There is too much hype, solving data-related problems requires many different skills and it depends on the problem. In general you need background in quite a few of these areas linear algebra, probability, statistical modeling, stochastic processes, computer science, programming, signal processing, etc. We used to call this electrical/computer engineering :-)
It sounds like someone justifying their own shortcomings. "Since kaggle proves I am not that good at the 'math' part of machine learning, I will dismiss it by pointing out that it does not include all of the steps necessary to make a machine learning approach work for a business"
"A next step is to ask, “What should I actually be predicting?”. This is an important step that is often missed by many – they just throw the raw dependent variable into their favorite algorithm and hope for the best. But sometimes you want to create a derived dependent variable.

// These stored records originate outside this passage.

-- ==== Sys2Proof/Laws/Memory.lean ====
section
/-! SUPPORT. The laws of memory: read after write, the canonical form, and what the block accesses do. -/

namespace Sys2Proof.Machine

/-! ## Read after write -/

theorem Memory.read_nil (a : Nat) : Memory.read [] a = Memory.unlisted a := rfl

theorem Memory.read_cons (e : Host.Cell) (m : Memory) (a : Nat) :
    Memory.read (e :: m) a = if e.1 = a then e.2 else Memory.read m a := rfl

theorem Memory.read_insert (m : Memory) (a c : Nat) (b : Byte) :
    (m.insert a b).read c = if c = a then b else m.read c := by
  induction m with
  | nil => simp only [Memory.insert, Memory.read]; grind
  | cons e m ih =>
    obtain ⟨k, d⟩ := e
    simp only [Memory.insert]
    split
    · simp only [Memory.read_cons]; grind
    · split
      · simp only [Memory.read_cons]; grind
      · simp only [Memory.read_cons, ih]; grind

theorem Memory.read_erase (m : Memory) (a c : Nat) :
    (m.erase a).read c = if c = a then Memory.unlisted a else m.read c := by
  induction m with
  | nil => simp only [Memory.erase, List.filter_nil, Memory.read]; grind
  | cons e m ih =>
    simp only [Memory.erase] at ih
    by_cases h : e.1 = a
    · simp only [Memory.erase, List.filter_cons, h, ne_eq, not_true, decide_false, Bool.false_eq_true, if_false, ih,
        Memory.read_cons]
      grind
    · simp only [Memory.erase, List.filter_cons, ne_eq, h, not_false_eq_true, decide_true, if_true, Memory.read_cons, ih]
      grind

/-- A write changes the byte at its address and no other (20_memory.md R58). -/
theorem Memory.read_write (m : Memory) (a c : Nat) (b : Byte) :
    (m.write a b).read c = if c = a then b else m.read c := by
  simp only [Memory.write]
  split
  · rename_i h; rw [Memory.read_erase, h]
  · exact Memory.read_insert m a c b

/-- A store of bytes changes the bytes from its address on and no other. -/
theorem Memory.read_store (m : Memory) (a c : Nat) (bs : List Byte) :
    (m.store a bs).read c = if a ≤ c ∧ c < a + bs.length then bs.getD (c - a) 0 else m.read c := by
  induction bs generalizing m a with
  | nil => simp only [Memory.store, List.length_nil]; rw [if_neg (by omega)]
  | cons b bs ih =>
    simp only [Memory.store, ih, Memory.read_write, List.length_cons]
    by_cases h1 : a + 1 ≤ c ∧ c < a + 1 + bs.length
    · rw [if_pos h1, if_pos (by omega), show c - a = (c - (a + 1)) + 1 by omega, List.getD_cons_succ]
    · rw [if_neg h1]
      by_cases h2 : c = a
      · subst h2; rw [if_pos rfl, if_pos (by omega)]; simp
      · rw [if_neg h2, if_neg (by omega)]

/-- Storing what the unlisted addresses read as leaves the empty memory empty. -/
theorem Memory.store_nil (a : Nat) (bs : List Byte) (h : ∀ k, k < bs.length → bs.getD k 0 = Memory.unlisted (a + k)) :
    Memory.store [] a bs = [] := by
  induction bs generalizing a with
  | nil => rfl
  | cons b bs ih =>
    have hb : b = Memory.unlisted a := h 0 (by simp)
    have he : Memory.write [] a b = [] := by simp only [Memory.write, if_pos hb]; rfl
    rw [Memory.store, he]
    refine ih (a + 1) fun k hk => ?_
    rw [show a + 1 + k = a + (k + 1) by omega]
    exact h (k + 1) (by simp only [List.length_cons]; omega)

/-! ## The canonical form -/

theorem Memory.wf_iff (m : Memory) : m.wf = true ↔
    m.Pairwise (fun e f => e.1 < f.1) ∧ ∀ e ∈ m, e.1 ≤ 0xFFF ∧ e.2 ≠ Memory.unlisted e.1 := by
  simp [Memory.wf]

theorem Memory.mem_insert {m : Memory} {a : Nat} {b : Byte} {e : Host.Cell} (h : e ∈ m.insert a b) : e = (a, b) ∨ e ∈ m := by
  induction m with
  | nil => simpa [Memory.insert] using h
  | cons f m ih =>
    obtain ⟨k, c⟩ := f
    simp only [Memory.insert] at h
    split at h
    · simpa using h
    · split at h
      · rcases List.mem_cons.1 h with h | h
        · exact .inl h
        · exact .inr (List.mem_cons_of_mem _ h)
      · rcases List.mem_cons.1 h with h | h
        · exact .inr (h ▸ List.mem_cons_self)
        · exact (ih h).imp_right (List.mem_cons_of_mem _)

theorem Memory.insert_rising {m : Memory} (a : Nat) (b : Byte) (h : m.Pairwise fun e f => e.1 < f.1) :
    (m.insert a b).Pairwise fun e f => e.1 < f.1 := by
  induction m with
  | nil => simp [Memory.insert]
  | cons f m ih =>
    obtain ⟨k, c⟩ := f
    have hm := List.pairwise_cons.1 h
    simp only [Memory.insert]
    split
    · rename_i hlt
      refine List.pairwise_cons.2 ⟨fun e he => ?_, h⟩
      rcases List.mem_cons.1 he with rfl | he
      · exact hlt
      · exact Nat.lt_trans hlt (hm.1 e he)
    · split
      · rename_i heq
        exact List.pairwise_cons.2 ⟨fun e he => heq ▸ hm.1 e he, hm.2⟩
      · refine List.pairwise_cons.2 ⟨fun e he => ?_, ih hm.2⟩
        rcases Memory.mem_insert he with rfl | he
        · show k < a; omega
        · exact hm.1 e he

/-- A write at an existing address keeps the canonical form. -/
theorem Memory.wf_write {m : Memory} {a : Nat} (b : Byte) (h : m.wf = true) (ha : a ≤ 0xFFF) : (m.write a b).wf = true := by
  rw [Memory.wf_iff] at h ⊢
  simp only [Memory.write]
  split
  · exact ⟨h.1.filter _, fun e he => h.2 e (List.mem_of_mem_filter he)⟩
  · rename_i hb
    refine ⟨Memory.insert_rising a b h.1, fun e he => ?_⟩
    rcases Memory.mem_insert he with rfl | he
    · exact ⟨ha, hb⟩
    · exact h.2 e he

/-- A store of bytes at existing addresses keeps the canonical form. -/
theorem Memory.wf_store {m : Memory} {a : Nat} (bs : List Byte) (h : m.wf = true) (ha : a + bs.length ≤ 0x1000) :
    (m.store a bs).wf = true := by
  induction bs generalizing m a with
  | nil => exact h
  | cons b bs ih =>
    simp only [List.length_cons] at ha
    exact ih (Memory.wf_write b h (by omega)) (by omega)

theorem Memory.wf_nil : Memory.wf [] = true := rfl

/-! ## The access primitives -/

theorem inRange_iff (a n : Nat) : inRange a n = true ↔ n = 0 ∨ a + n ≤ 0x1000 := by
  simp only [inRange, Bool.or_eq_true, decide_eq_true_eq]; omega

theorem Memory.readBlock_some {m : Memory} {a n : Nat} {bs : List Byte} (h : m.readBlock a n = some bs) :
    (n = 0 ∨ a + n ≤ 0x1000) ∧ bs = (List.range n).map fun k => m.read (a + k) := by
  simp only [Memory.readBlock] at h
  split at h
  · rename_i hr; exact ⟨(inRange_iff a n).1 hr, (Option.some.inj h).symm⟩
  · cases h

theorem Memory.readBlock_none {m : Memory} {a n : Nat} : m.readBlock a n = none ↔ 1 ≤ n ∧ 0x1000 < a + n := by
  simp only [Memory.readBlock]
  split
  · rename_i hr; have := (inRange_iff a n).1 hr; simp; omega
  · rename_i hr
    have : ¬(n = 0 ∨ a + n ≤ 0x1000) := fun h => hr ((inRange_iff a n).2 h)
    simp; omega

theorem Memory.writeBlock_some {m m' : Memory} {a : Nat} {bs : List Byte} (h : m.writeBlock a bs = some m') :
    (bs.length = 0 ∨ a + bs.length ≤ 0x1000) ∧ m' = m.store a bs := by
  simp only [Memory.writeBlock] at h
  split at h
  · rename_i hr; exact ⟨(inRange_iff _ _).1 hr, (Option.some.inj h).symm⟩
  · cases h

theorem Memory.writeBlock_none {m : Memory} {a : Nat} {bs : List Byte} :
    m.writeBlock a bs = none ↔ 1 ≤ bs.length ∧ 0x1000 < a + bs.length := by
  simp only [Memory.writeBlock]
  split
  · rename_i hr; have := (inRange_iff _ _).1 hr; simp; omega
  · rename_i hr
    have : ¬(bs.length = 0 ∨ a + bs.length ≤ 0x1000) := fun h => hr ((inRange_iff _ _).2 h)
    simp; omega

/-- A block write that goes through keeps the canonical form. -/
theorem Memory.wf_writeBlock {m m' : Memory} {a : Nat} {bs : List Byte} (h : m.wf = true)
    (hw : m.writeBlock a bs = some m') : m'.wf = true := by
  obtain ⟨hr, rfl⟩ := Memory.writeBlock_some hw
  rcases hr with hr | hr
  · rw [List.length_eq_zero_iff.1 hr]; exact h
  · exact Memory.wf_store bs h hr

/-- A byte write that goes through keeps the canonical form. -/
theorem Memory.wf_writeByte {m m' : Memory} {a : Nat} {b : Byte} (h : m.wf = true) (hw : m.writeByte a b = some m') :
    m'.wf = true := by
  simp only [Memory.writeByte] at hw
  split at hw
  · rename_i hr
    rw [← Option.some.inj hw]
    exact Memory.wf_write b h (by have := (inRange_iff a 1).1 hr; omega)
  · cases hw

theorem Memory.readWord_some {m : Memory} {a : Nat} {w : Word} (h : m.readWord a = some w) :
    a ≤ 4094 ∧ w = wordOfBytes (m.read a) (m.read (a + 1)) := by
  simp only [Memory.readWord] at h
  split at h
  · rename_i hr; exact ⟨by have := (inRange_iff a 2).1 hr; omega, (Option.some.inj h).symm⟩
  · cases h

theorem Memory.readWord_of_le (m : Memory) {a : Nat} (h : a ≤ 4094) :
    m.readWord a = some (wordOfBytes (m.read a) (m.read (a + 1))) := by
  simp only [Memory.readWord]; rw [if_pos ((inRange_iff a 2).2 (by omega))]

theorem Memory.readWord_of_gt (m : Memory) {a : Nat} (h : 4094 < a) : m.readWord a = none := by
  simp only [Memory.readWord]; rw [if_neg]; intro hr; have := (inRange_iff a 2).1 hr; omega

end Sys2Proof.Machine
end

I’ll use the GE Flight Quest as an example: you don't want to predict the actual time the airplane will land; you want to predict the length of the flight; and maybe the best way to do that is to use the ratio of how long the flight actually was to how long it was originally estimated to be and then multiply that times the original estimate." - Steve Donoho - http://blog.kaggle.com/2014/08/01/learning-from-the-best/
Furthermore, it is entirely clear to everyone that data science in a business setting and in a competitive sport setting is different. To say they are equal, would be to say something like: paintball is equal to being in the military. But to say that Kaggle is not machine learning is to say: paintball requires no marksmanship.
There are some very messy, unwieldy datasets on Kaggle right now. For example the Seizure Detection challenge has many GBs of raw sensor data, from just a few patients. This would require a competitor to clean, understand problem domain, understand evaluation metrics, measure cross validation and put your model in production on your laptop in the evening hours.
The author of that blogpost is invited to team up, with me or others. Let's see if we can use machine learning to improve some pressing issues. I'd also love it if Stripe can host a contest on Kaggle.